Stored data entries:

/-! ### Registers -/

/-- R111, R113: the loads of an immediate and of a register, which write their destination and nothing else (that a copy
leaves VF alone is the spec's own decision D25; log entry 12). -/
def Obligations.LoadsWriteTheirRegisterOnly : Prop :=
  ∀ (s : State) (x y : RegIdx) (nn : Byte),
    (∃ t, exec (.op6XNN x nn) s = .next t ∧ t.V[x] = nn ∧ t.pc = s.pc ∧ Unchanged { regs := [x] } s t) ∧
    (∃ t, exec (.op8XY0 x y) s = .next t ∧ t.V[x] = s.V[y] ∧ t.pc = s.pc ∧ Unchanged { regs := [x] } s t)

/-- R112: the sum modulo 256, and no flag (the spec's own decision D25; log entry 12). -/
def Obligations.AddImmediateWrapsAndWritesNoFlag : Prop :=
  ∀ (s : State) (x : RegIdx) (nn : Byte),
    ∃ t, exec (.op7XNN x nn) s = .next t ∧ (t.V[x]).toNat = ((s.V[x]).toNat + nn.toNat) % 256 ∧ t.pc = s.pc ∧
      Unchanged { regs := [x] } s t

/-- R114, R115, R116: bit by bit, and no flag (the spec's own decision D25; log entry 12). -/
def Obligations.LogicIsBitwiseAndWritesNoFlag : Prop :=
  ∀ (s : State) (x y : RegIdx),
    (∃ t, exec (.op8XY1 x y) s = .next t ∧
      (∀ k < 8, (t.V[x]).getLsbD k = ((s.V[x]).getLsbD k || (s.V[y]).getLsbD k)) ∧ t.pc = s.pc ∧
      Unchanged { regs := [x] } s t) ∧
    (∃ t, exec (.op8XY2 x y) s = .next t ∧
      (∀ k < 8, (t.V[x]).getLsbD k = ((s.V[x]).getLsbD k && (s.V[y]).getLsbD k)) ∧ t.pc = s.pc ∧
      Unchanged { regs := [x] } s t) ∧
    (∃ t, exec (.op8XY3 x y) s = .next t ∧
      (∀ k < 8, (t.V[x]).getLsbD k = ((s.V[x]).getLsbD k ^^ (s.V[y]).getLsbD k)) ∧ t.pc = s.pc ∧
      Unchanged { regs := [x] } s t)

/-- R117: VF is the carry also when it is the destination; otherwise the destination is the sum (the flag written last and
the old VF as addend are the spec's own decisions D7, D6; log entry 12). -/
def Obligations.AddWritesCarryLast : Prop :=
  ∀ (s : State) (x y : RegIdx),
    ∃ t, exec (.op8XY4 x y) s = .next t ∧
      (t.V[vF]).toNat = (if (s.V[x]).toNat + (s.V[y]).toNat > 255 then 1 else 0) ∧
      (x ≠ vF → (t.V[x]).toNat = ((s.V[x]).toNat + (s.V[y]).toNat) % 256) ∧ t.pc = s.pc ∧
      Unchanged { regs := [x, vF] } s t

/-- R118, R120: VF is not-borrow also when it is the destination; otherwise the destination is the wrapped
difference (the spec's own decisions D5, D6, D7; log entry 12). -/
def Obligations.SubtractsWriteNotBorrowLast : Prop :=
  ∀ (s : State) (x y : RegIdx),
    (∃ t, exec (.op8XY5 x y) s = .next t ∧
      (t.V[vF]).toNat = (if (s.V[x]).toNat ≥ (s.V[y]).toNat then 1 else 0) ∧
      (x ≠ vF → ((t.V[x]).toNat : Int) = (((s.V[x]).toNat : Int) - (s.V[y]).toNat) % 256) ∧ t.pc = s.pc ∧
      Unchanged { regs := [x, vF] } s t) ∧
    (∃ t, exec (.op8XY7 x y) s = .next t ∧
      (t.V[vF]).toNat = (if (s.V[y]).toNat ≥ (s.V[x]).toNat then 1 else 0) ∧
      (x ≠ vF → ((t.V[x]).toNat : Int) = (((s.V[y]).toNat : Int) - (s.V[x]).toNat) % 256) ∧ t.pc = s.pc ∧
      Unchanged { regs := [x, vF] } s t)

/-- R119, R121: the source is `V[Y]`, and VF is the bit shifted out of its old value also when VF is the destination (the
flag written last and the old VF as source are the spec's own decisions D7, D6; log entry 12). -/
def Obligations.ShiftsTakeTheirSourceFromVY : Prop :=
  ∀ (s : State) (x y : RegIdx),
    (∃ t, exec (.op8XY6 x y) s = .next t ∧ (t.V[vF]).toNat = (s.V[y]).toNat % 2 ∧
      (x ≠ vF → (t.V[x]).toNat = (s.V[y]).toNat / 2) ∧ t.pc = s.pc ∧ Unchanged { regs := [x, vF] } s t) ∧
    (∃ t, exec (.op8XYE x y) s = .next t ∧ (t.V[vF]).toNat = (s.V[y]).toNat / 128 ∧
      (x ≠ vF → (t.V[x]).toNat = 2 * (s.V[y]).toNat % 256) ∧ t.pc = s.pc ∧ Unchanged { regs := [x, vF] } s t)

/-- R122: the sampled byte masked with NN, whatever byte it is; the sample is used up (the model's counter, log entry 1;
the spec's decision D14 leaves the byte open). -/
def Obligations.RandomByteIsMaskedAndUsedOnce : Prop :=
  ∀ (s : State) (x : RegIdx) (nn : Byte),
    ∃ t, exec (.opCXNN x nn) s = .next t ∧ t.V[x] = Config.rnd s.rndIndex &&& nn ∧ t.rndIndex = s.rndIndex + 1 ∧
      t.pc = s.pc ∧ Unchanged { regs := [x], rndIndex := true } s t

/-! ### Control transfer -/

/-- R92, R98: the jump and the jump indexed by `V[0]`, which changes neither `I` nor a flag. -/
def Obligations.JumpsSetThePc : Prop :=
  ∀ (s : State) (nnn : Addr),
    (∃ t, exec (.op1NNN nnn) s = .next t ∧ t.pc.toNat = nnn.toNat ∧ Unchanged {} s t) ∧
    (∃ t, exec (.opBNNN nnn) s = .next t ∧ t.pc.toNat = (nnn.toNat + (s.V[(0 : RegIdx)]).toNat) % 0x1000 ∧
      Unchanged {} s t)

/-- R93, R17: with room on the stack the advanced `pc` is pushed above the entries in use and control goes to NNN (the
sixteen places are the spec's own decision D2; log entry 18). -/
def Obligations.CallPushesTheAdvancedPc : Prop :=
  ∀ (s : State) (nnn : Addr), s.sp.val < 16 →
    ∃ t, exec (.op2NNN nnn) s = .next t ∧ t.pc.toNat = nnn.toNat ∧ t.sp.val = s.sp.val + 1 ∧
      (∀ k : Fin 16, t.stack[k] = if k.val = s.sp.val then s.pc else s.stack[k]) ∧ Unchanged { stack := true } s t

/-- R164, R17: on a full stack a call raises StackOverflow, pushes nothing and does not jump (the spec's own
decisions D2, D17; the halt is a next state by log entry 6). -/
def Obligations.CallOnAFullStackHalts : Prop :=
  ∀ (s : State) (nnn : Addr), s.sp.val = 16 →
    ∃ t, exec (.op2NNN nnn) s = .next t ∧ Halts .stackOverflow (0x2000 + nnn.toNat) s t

---

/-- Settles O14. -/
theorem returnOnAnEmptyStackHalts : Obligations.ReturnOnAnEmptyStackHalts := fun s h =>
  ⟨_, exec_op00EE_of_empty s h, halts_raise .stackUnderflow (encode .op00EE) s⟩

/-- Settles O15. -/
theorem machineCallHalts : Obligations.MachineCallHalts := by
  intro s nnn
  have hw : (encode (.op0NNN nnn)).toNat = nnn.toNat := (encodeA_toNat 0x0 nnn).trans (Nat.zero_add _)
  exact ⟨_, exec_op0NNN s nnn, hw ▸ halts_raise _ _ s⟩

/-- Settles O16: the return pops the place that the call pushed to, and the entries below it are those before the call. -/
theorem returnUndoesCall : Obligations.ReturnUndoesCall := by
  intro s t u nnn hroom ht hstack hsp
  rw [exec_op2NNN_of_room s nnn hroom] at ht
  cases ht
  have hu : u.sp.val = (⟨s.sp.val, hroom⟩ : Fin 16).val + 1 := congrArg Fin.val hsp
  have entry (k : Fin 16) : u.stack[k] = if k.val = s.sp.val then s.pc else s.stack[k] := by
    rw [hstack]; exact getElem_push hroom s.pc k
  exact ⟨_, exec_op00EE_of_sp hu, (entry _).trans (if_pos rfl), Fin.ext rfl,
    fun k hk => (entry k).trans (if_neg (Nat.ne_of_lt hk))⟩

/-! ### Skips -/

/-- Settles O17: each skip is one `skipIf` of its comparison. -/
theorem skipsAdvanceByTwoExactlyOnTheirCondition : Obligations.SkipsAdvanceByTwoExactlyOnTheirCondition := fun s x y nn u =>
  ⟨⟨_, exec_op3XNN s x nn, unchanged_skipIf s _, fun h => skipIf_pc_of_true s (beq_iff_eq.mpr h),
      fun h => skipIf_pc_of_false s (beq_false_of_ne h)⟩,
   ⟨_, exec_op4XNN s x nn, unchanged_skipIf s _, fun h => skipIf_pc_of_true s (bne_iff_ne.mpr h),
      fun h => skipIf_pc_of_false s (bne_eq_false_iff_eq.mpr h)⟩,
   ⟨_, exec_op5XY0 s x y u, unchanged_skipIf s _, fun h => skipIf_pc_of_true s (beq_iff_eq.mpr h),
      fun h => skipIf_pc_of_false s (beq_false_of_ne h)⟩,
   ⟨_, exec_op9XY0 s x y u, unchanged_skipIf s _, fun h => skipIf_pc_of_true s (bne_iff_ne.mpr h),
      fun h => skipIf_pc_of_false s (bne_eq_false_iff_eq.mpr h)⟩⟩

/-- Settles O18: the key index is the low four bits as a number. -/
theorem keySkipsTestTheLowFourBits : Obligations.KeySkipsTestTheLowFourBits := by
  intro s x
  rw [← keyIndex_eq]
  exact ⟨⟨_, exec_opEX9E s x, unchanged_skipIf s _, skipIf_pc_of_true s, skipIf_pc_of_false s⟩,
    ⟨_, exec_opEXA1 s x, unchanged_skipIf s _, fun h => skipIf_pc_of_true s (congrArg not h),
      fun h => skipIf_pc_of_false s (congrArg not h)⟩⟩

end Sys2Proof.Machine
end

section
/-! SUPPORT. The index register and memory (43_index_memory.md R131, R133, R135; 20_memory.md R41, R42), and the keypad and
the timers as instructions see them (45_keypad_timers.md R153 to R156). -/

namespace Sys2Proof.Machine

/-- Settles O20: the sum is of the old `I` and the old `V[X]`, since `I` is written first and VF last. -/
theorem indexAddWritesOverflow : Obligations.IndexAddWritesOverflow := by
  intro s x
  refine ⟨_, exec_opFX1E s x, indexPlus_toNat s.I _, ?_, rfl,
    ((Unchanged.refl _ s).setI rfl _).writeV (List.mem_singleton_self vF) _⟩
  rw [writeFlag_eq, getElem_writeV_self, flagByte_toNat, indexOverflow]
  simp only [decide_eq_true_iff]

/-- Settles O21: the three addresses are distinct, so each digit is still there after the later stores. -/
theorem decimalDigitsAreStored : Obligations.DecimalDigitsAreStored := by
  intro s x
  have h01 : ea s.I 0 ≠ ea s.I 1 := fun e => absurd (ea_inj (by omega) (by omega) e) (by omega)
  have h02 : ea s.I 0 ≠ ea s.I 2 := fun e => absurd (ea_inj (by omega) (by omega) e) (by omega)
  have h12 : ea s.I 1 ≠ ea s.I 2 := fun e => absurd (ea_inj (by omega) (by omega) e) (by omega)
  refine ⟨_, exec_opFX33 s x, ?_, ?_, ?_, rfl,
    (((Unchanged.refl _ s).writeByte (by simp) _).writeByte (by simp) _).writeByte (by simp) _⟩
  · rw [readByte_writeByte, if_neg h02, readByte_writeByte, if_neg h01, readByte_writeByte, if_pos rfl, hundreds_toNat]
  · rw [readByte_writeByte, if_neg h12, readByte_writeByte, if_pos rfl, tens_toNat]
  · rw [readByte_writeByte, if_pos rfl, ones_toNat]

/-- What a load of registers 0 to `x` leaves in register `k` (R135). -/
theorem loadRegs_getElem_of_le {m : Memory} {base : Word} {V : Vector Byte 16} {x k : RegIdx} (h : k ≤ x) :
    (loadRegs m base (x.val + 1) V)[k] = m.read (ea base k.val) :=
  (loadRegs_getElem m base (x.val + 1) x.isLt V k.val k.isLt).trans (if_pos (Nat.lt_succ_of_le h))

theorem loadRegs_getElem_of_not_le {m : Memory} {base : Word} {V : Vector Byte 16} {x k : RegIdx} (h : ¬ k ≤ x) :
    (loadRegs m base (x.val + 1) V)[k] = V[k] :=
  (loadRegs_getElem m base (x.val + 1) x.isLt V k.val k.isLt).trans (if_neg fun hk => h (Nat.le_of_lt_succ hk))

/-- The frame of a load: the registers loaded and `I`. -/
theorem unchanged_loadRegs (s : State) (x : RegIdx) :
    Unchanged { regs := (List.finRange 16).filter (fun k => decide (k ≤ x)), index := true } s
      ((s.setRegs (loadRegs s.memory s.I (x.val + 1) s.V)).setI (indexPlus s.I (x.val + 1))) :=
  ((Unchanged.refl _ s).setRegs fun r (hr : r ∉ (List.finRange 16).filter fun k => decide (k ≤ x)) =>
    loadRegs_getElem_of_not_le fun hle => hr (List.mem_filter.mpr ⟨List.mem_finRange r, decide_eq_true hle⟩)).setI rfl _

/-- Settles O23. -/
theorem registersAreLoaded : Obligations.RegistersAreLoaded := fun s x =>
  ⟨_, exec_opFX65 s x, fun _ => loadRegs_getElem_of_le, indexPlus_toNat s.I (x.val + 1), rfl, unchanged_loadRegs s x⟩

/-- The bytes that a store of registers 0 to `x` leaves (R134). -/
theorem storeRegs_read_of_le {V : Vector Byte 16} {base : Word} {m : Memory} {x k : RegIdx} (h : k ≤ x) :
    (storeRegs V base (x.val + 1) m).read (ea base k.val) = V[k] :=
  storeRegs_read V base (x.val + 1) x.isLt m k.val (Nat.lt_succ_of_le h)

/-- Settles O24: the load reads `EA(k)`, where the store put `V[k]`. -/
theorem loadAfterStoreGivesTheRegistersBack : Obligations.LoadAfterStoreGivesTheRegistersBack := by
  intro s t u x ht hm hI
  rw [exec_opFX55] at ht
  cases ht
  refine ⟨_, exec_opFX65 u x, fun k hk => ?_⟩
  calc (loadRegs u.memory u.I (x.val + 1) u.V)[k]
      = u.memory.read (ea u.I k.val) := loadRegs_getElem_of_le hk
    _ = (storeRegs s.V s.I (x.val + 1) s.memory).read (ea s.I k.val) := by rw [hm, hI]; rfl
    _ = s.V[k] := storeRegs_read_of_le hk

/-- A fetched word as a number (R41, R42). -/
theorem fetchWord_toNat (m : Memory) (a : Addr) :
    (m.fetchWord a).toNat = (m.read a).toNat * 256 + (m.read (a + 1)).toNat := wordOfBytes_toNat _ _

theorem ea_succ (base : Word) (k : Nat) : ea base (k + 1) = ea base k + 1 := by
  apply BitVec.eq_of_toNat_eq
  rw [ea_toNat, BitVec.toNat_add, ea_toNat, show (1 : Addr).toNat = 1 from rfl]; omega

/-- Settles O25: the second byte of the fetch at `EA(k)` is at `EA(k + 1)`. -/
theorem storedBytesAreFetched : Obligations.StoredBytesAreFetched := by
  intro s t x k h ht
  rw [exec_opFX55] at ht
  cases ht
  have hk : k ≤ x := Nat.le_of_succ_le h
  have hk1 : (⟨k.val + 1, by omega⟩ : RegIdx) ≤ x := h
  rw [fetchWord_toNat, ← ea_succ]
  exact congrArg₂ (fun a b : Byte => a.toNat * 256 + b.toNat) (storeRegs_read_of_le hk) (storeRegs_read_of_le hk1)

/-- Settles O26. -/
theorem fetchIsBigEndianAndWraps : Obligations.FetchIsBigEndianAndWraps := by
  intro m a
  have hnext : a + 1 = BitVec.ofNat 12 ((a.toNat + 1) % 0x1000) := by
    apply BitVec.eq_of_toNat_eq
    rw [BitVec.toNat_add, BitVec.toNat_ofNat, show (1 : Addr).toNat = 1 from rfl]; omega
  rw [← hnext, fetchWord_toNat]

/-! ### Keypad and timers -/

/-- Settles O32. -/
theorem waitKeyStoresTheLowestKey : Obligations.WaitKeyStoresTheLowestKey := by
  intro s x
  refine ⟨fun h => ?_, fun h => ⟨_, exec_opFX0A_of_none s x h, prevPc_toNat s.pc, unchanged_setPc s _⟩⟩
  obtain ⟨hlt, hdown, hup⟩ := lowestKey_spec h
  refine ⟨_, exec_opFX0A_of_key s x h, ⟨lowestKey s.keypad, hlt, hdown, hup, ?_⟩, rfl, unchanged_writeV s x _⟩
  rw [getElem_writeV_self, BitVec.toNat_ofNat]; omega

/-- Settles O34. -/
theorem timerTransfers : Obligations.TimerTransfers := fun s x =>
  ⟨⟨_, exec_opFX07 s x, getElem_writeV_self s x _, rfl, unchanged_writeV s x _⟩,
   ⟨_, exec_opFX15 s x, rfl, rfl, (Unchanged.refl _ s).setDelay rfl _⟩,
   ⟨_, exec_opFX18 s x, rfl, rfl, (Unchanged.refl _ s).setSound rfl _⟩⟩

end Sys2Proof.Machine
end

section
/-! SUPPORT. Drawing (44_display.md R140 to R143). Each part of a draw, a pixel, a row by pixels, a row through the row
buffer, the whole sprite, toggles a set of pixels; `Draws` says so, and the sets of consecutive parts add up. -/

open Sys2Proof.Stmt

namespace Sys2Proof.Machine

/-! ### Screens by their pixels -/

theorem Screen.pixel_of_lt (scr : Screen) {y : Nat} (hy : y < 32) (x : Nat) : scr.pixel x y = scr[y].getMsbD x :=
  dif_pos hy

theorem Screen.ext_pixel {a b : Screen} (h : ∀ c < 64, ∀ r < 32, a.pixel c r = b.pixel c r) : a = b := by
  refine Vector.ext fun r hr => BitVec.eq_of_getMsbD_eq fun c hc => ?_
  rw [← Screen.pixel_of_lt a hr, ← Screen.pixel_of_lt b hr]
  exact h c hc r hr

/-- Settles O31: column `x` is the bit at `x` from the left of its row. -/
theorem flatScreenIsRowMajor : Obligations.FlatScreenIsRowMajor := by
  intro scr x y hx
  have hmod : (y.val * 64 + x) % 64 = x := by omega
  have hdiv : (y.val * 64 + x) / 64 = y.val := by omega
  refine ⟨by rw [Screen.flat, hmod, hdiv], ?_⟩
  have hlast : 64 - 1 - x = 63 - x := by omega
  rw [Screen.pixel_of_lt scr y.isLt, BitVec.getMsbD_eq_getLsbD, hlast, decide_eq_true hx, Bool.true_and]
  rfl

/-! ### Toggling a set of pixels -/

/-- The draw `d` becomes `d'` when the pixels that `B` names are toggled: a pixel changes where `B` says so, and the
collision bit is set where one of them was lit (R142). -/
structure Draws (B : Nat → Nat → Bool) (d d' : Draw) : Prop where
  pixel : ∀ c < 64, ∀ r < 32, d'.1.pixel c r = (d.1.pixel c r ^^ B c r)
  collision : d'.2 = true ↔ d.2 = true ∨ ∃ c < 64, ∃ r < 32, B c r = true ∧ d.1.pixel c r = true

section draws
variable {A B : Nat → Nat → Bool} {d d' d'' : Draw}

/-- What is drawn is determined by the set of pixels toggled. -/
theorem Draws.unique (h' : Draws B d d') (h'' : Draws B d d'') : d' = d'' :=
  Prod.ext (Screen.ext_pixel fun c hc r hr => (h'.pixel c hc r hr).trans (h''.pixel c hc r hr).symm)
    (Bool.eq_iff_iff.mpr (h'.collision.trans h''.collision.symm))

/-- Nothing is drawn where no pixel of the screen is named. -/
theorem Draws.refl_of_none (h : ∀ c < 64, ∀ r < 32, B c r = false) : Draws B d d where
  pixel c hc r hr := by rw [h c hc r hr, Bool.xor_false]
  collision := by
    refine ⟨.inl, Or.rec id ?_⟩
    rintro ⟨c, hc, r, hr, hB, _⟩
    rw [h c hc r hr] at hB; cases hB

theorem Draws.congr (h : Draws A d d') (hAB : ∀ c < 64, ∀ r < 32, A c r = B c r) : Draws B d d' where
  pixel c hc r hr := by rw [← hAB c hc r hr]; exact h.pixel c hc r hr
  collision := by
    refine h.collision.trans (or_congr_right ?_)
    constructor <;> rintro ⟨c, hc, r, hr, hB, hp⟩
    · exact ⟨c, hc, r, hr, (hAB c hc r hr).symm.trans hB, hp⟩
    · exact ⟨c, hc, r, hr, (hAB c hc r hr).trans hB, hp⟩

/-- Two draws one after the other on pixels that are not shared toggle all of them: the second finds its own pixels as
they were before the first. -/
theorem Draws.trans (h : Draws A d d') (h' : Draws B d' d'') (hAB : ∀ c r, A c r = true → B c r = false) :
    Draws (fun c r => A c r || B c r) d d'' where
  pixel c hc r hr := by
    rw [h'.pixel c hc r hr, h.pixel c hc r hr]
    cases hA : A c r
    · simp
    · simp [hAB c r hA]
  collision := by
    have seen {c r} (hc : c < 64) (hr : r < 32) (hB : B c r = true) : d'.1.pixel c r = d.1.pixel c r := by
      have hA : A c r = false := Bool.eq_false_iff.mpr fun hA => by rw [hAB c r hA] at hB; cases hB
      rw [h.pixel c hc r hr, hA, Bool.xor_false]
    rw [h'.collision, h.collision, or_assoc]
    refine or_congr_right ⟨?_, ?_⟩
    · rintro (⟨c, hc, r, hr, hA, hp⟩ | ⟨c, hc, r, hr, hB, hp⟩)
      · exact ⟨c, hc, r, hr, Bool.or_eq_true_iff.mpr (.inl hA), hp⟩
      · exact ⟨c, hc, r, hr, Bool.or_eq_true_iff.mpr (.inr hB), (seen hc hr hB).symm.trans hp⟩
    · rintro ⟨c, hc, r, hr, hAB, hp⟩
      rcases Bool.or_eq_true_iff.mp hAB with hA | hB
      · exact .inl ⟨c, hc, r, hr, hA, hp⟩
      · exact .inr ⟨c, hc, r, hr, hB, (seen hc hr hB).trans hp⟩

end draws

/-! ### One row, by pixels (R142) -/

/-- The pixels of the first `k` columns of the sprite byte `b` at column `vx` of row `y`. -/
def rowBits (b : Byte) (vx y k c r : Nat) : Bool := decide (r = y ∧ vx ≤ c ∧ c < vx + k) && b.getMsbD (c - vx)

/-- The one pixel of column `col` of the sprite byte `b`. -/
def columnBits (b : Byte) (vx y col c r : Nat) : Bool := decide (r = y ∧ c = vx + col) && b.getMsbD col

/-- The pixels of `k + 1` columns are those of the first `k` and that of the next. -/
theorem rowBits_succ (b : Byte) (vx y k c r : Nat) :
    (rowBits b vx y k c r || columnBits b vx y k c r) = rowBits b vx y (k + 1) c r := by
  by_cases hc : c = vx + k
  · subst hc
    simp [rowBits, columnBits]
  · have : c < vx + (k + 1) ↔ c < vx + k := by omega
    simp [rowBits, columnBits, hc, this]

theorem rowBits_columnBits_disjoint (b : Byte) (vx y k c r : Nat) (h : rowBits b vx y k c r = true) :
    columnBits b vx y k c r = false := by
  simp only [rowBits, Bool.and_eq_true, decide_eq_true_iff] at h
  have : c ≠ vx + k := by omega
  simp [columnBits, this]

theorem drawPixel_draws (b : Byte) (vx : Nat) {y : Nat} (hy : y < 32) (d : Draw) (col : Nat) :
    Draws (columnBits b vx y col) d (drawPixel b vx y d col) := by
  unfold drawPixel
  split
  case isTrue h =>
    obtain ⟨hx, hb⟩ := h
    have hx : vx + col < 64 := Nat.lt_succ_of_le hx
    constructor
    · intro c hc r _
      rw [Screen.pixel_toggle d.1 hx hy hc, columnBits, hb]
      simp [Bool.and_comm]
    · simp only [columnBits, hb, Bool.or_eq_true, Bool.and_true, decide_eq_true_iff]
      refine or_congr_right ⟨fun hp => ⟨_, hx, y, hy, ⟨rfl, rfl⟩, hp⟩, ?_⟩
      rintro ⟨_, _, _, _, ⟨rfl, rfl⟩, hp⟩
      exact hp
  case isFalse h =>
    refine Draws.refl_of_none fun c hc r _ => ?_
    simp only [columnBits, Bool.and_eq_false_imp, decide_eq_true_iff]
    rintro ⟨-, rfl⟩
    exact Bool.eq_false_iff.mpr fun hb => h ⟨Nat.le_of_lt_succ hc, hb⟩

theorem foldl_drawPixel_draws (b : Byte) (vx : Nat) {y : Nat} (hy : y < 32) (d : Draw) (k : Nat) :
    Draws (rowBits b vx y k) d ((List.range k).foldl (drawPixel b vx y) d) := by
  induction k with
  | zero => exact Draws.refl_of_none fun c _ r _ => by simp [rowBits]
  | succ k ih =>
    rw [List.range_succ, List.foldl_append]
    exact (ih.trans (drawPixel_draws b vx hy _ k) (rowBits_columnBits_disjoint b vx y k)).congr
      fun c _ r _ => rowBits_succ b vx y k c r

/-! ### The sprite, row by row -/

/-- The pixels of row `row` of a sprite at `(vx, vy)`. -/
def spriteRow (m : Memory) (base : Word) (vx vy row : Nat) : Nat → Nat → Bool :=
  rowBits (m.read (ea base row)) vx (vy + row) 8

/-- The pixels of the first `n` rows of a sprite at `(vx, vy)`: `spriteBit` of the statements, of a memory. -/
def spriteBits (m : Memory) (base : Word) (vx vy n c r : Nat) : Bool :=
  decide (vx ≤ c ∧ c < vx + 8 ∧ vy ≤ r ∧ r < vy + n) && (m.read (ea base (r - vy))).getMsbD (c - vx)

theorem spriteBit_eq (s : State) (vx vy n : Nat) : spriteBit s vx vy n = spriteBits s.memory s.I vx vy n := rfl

(INSTRUCTIONS FOR THE TASK) From the records above, pull out every line containing the word "hdiv".

(RESULT OF THIS TASK)
  have hdiv : (y.val * 64 + x) / 64 = y.val := by omega
  refine ⟨by rw [Screen.flat, hmod, hdiv], ?_⟩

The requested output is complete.